Entanglement entropy between virtual and real excitations in quantum electrodynamics

TL;DR

This paper introduces a method to quantify the entanglement entropy between real and virtual excitations in quantum electrodynamics, revealing universal behaviors and charge-dependent entropy variations.

Contribution

It presents a novel approach to compute entanglement entropy in QED by rewriting the generating functional as an inner product of quantum operators, applicable at different perturbation orders.

Findings

Universal entanglement entropy behavior at zero coupling

Entropy varies with electric charge in the Bloch-Nordsieck model

Method applicable to different quantum fields and perturbation orders

Abstract

The aim of this work is to introduce the entanglement entropy of real and virtual excitations of fermion and photon fields.

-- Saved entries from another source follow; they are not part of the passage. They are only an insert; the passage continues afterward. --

/-- Completion code and words of a commit (R47, R72). -/
def State.commitResult (s : State) (cs : List Circuit) : Nat × Nat × Nat :=
  let bad := (cs.filter (fun c => !c.superseded && s.countsFailed c)).foldl (fun acc c => insertBySrc c acc) []
  match bad with
  | c :: _ => (0x0501, c.src * 2 ^ 16 + c.dst, bad.length)
  | [] => if cs.any (fun c => !c.superseded && c.waits && s.circuitState c != 2) then (0x0001, 0, 0) else (0, 0, 0)

/-! ### Axolotl substitution (R331 to R335) -/

/-- A circuit end on link l of position a moves to link l of p. -/
def State.moveEnd (s : State) (a p e : Nat) : Nat :=
  if decide (e < 640) && e / 8 == a then s.linkPort p (s.linkOf e) else e

/-- Links the plot uses for position a. -/
def State.plotLinks (s : State) (pl : Plot) (a : Nat) : List Nat :=
  nubNat ((pl.circuits.flatMap (fun c => [c.src, c.dst])).filterMap (fun e =>
    if decide (e < 640) && e / 8 == a then some (s.linkOf e) else none))

/-- Substitute spare p for position a in plot `id` (R333, R335). -/
def State.substitute (s : State) (id a p d0 : Nat) : State :=
  match s.topo.plot.find id with
  | none => s
  | some pl =>
    let moves := fun (c : Circuit) => (c.spareOk || pl.form != 4)
      && (s.moveEnd a p c.src != c.src || s.moveEnd a p c.dst != c.dst)
    let cs := pl.circuits.map (fun c => if moves c then
      { c with src := s.moveEnd a p c.src, dst := s.moveEnd a p c.dst, origin := 2, made := false, failed := false
               waits := s.hvLost, loss := 0xFFFF } else c)
    let s1 := s.updPlot id (fun x => { x with
      circuits := cs
      members := x.members.map (fun m => if m == a then p else m)
      spares := x.spares.filter (· != p)
      lost := x.lost.filter (· != a)
      replaced := x.replaced ++ [a] })
    let s2 := (movesOf pl.circuits cs).foldl (fun s x => (s.supersede x.1 x.2).aim x.1 x.2) s1
    let s3 := (s2.endCircuits pl.circuits (fun t => cs.any (fun c => c.src == t || c.dst == t))).enterCircuits cs
    let s4 := s3.updSlice pl.slice (fun x => { x with
      substitutions := satInc 16 x.substitutions, lastLost := a, lastSpare := p
      lastSubS := d0 / 1000000000, subAlarm := true })
    s4.logAdd sevWarning pl.slice (evNamed 7 "SUBSTITUTION") agentNone [pl.slice, a, p, d0]

/-- At D0: the first listed spare that is unused and found takes the position; with none, one WARNING and
the position is marked LOST (R332). -/
def State.applyLost (s : State) (n a d0 : Nat) : State :=
  match s.activePlot n with
  | none => s
  | some (id, pl) =>
    let ls := s.plotLinks pl a
    if ls == [] || pl.lost.contains a then s
    else
      match (if pl.spareAuto then pl.spares.find? (fun p => s.posFound p ls) else none) with
      | some p =>
        let ms := (pl.circuits.filter (fun c => s.moveEnd a p c.src != c.src || s.moveEnd a p c.dst != c.dst)).flatMap
          (fun c => [posOf (s.moveEnd a p c.src), 1024 + posOf (s.moveEnd a p c.dst)])
        if ms.any (fun m => (s.tfc (tfOf m)).st == 4) then s.updPlot id (fun x => { x with lost := x.lost ++ [a] })
        else s.substitute id a p d0
      | none =>
        (s.updPlot id (fun x => { x with lost := x.lost ++ [a] })).logAdd sevWarning n (evNamed 7 "POSITION_LOST")
          agentNone [n, a]

/-- Positions that were lost while a commit or release ran are judged at its end, ascending (R332, R337). -/
def State.runLost (s : State) (n : Nat) : State :=
  match s.topo.slice.find n with
  | none => s
  | some x =>
    let l := (List.range 80).filterMap (fun a => x.lostWait.find? (fun e => e.1 == a))
    l.foldl (fun s e => s.applyLost n e.1 e.2) (s.updSlice n (fun x => { x with lostWait := [] }))

/-- POSITION_LOST (R331, R332): more than half of a position's links have been lost for 10 ms. -/
def execPositionLost (slice : Fin 64) (a : Fin 80) (s : State) : Host.Outcome State Fault Refusal :=
  .next (match s.activePlot slice with
    | none => s
    | some _ =>
      if (s.busyPlot slice).isSome then s.updSlice slice (fun x => { x with lostWait := x.lostWait ++ [(a.val, s.ns)] })
      else s.applyLost slice a s.ns)

/-- The commit in progress of a slice ends: its plot is ACTIVE, the earlier ACTIVE plot RETIRED, and the
command completes (R47, R50). -/
def State.endCommit (s : State) (n id : Nat) (p : Plot) : State :=
  let res := s.commitResult p.circuits
  let old := s.activePlot n
  let s1 := match old with
    | some o => (({ s with topo := { s.topo with plot := s.topo.plot.del o.1 } }).endCircuits o.2.circuits
        (fun t => p.circuits.any (fun c => c.src == t || c.dst == t)))
    | none => s
  let s2 := s1.updPlot id (fun x => { x with st := 3 })
  (s2.completeWhere (fun w => w == .commit n id) res.1 res.2.1 res.2.2).runLost n

/-- CHART_COMMIT_COMPLETE (R47): every new circuit is settled or has failed. -/
def State.chartCommitComplete (s : State) (slice : Fin 64) : State :=
  (
    match s.topo.plot.find? (fun e => e.2.slice == slice.val && e.2.st == 2) with
    | none => s
    | some (id, p) =>
      if p.circuits.all (fun c => c.superseded || s.countsFailed c || s.countsSettled c)
      then s.endCommit slice id p else s)

/-- Park every mirror of a plot that is being released. -/
def State.releasePlot (s : State) (id : Nat) (p : Plot) : State :=
  let s1 := s.updPlot id (fun x => { x with releasing := true })
  ((targets p.circuits).foldl (fun s x =>
    if (s.mirror x.1).st == .parked then s.updMirror x.1 (fun m => { m with accepted := none, pending := none, goal := .park })
    else s.aim x.1 .park) s1).finishReleases

/-- CHART_RELEASE (R48 to R50): a PLOTTED plot is discarded; the ACTIVE plot's mirrors park, and then its
ID is freed. -/
def cmdChartRelease (r : Req) (s : State) : CmdOut :=
  let id := r.p 16 2
  let p := (s.plotOf r.slice id).getD Plot.none_
  guarded s (plotCmdChecks r s ++ [
      match s.runningPassage r.slice with
      | some e => chk (p.st != 3) 0x0301 e.2.st.code 0
      | none => none])
    (if p.st == 1 then ok { s with topo := { s.topo with plot := s.topo.plot.del id } } 0 0
     else
       let s1 := s.releasePlot id p
       if (s1.topo.plot.has id) then .wait s1 (.release r.slice id) else ok (s1.runLost r.slice) 0 0)

end Sys2Proof.Machine
end

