/-- GLOBAL_LEG_FRAME (R153, R496): a leg frame arrives on a global port, in the burst accepted there; outside
one it is discarded and counted. -/
def execGlobalLegFrame (g : Fin 64) (_vc : Fin 8) (seq : Fin 65536) (frame : Bytes) (s : State) : Host.Outcome State Fault Refusal :=
  .next (match (s.gp g).burst with
    | some (n, pid, _) => if n == (dhdr frame).slice && pid == (dhdr frame).pid then s.legOn g seq frame else s.countRefused frame
    | none => s.countRefused frame)

/-- STRIPE_FREED (R246): the ports of a slice that were held for a stripe get credit again. -/
def execStripeFreed (slice : Fin 64) (s : State) : Host.Outcome State Fault Refusal :=
  .next (let ps := nubNat ((s.skk.held.filter (fun e => e.2 == slice.val)).map (fun e => refIndex e.1))
    let s1 := { s with skk := { s.skk with held := s.skk.held.filter (fun e => e.2 != slice.val) } }
    ps.foldl (fun s p => s.retryHeld p) s1)

/-- RESIDUAL_CLEAR (R242). -/
def cmdResidualClear (r : Req) (s : State) : CmdOut :=
  let t := r.p 16 2
  let key := 65536 * r.slice + t
  let a := s.skk.resid.get key ⟨0, false, [], []⟩
  guarded s [
      ranges [(16, decide (1 ≤ t)), (18, r.z 18)], sliceChk s r.slice,
      chk (s.skk.resid.has key) 0x0302 t 0,
      match (s.passagesOf r.slice).find? (fun e => e.2.tensor == t && (e.2.st == .running || e.2.st == .stalled)) with
      | some e => some (0x0301, e.2.st.code, 0)
      | none => none]
    (ok { s with skk := { s.skk with resid := s.skk.resid.put key { a with vals := [] } } } (residBytes a.ranges a.wide) 0)

end Sys2Proof.Machine
end

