/-- Header of a flit sent now: its type and frame fields, ACK_SEQ, and the limits of the two virtual channels whose
turn it is (R184, R197). -/
def LPort.header (x : LPort) (ftype vc : Nat) (sof eof : Bool) (seq last : Nat) : Bytes :=
  let c0 := x.crNext % 8
  let c1 := (x.crNext + 1) % 8
  beBytes 1 (16 * ftype + 2 * vc + b2n sof) ++ beBytes 1 (128 * b2n eof) ++ beBytes 2 seq
    ++ beBytes 2 ((x.rxSeq + 65535) % 65536) ++ beBytes 1 (128 + 16 * c0 + 8 + c1) ++ zeros 1
    ++ beBytes 2 (x.ownLimit.getD c0 0) ++ beBytes 2 (x.ownLimit.getD c1 0) ++ beBytes 1 last ++ zeros 3

/-! ### Landing (R186, R307) -/

/-- A T port that a circuit or a probe lands on internal port `p`. -/
def State.landedT (s : State) (p : Nat) : Option Nat :=
  match s.topo.tport.find? (fun e => e.2.probe == some p) with
  | some e => some e.1
  | none => (s.circuits.findSome? (fun c =>
      if c.dst == refI p && refClass c.src == 0 then some c.src
      else if c.src == refI p && refClass c.dst == 0 then some c.dst else none))

/-- The terminated port is landed by a circuit or probed by discovery. -/
def State.landed (s : State) (p : Nat) : Bool :=
  (s.landedT p).isSome || s.inCircuit (refI p)

/-- The terminated port carries a probe: it takes no FRAME flit (R307). -/
def State.probing (s : State) (p : Nat) : Bool := s.topo.tport.any (fun e => e.2.probe == some p)

/-! ### Training (R186 to R191) -/

/-- Forget what a training has exchanged. -/
def LPort.untrained (x : LPort) : LPort :=
  { x with lastTrain := [], trainRun := 0, readyTx := 0, readyRx := 0, trainActive := 0, version := 0 }

/-- A port becomes FAILED: its transmitter is off, and the session with its requests' responses is gone (R212, R301). -/
def State.failPort (s : State) (p : Nat) : State :=
  let s1 := s.updLp p (fun x => { x.untrained with
    st := .failed, since := s.ns, lanes := List.replicate 4 false, keep := false, sessId := 0, retry := none
    wasFailed := true })
  (s1.loseSession p).logAdd sevError (s.owner (refP p)) (evNamed 4 "PORT_FAILED") (agentKind 2 p) [p]

/-- Count a retrain or a failed training attempt; the fourth within 60 s fails the port (R212). -/
def State.linkFault (s : State) (p : Nat) : State :=
  let recent := s.ns :: ((s.lp p).faults.filter (fun t => decide (s.ns < t + 60000000000)))
  let s1 := s.updLp p (fun x => { x with faults := recent })
  if decide (4 ≤ recent.length) then s1.failPort p else s1

/-- A retrain (R194): RETRAIN, asking to keep the session, with one NOTICE. -/
def State.retrain (s : State) (p : Nat) : State :=
  if (s.lp p).st != .active then s
  else
    let s1 := (s.updLp p (fun x => { x.untrained with st := .retrain, keep := true, since := s.ns })).lcount "RETRAINS" p 1
    (s1.logAdd sevNotice (s.owner (refP p)) (evNamed 4 "RETRAIN") (agentKind 2 p) [p]).linkFault p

By rewriting the generating functional of quantum electrodynamics theory as an inner product between quantum operators, it is possible to obtain quantum density operators representing the propagation of real and virtual particles. These operators are partial traces, where the degrees of freedom traced out are unobserved excitations. Then the Von Neumann definition of entropy can be applied to these quantum operators and in particular, for the partial traces taken over the internal or external degrees of freedom. A universal behavior is obtained for the entanglement entropy for different quantum fields at zero order in the coupling constant. In order to obtain numerical results at different orders in the perturbation expansion, the Bloch-Nordsieck model is considered, where it it shown that for some particular values of the electric charge, the von Neumann entropy increases or decreases with respect to the non-interacting case.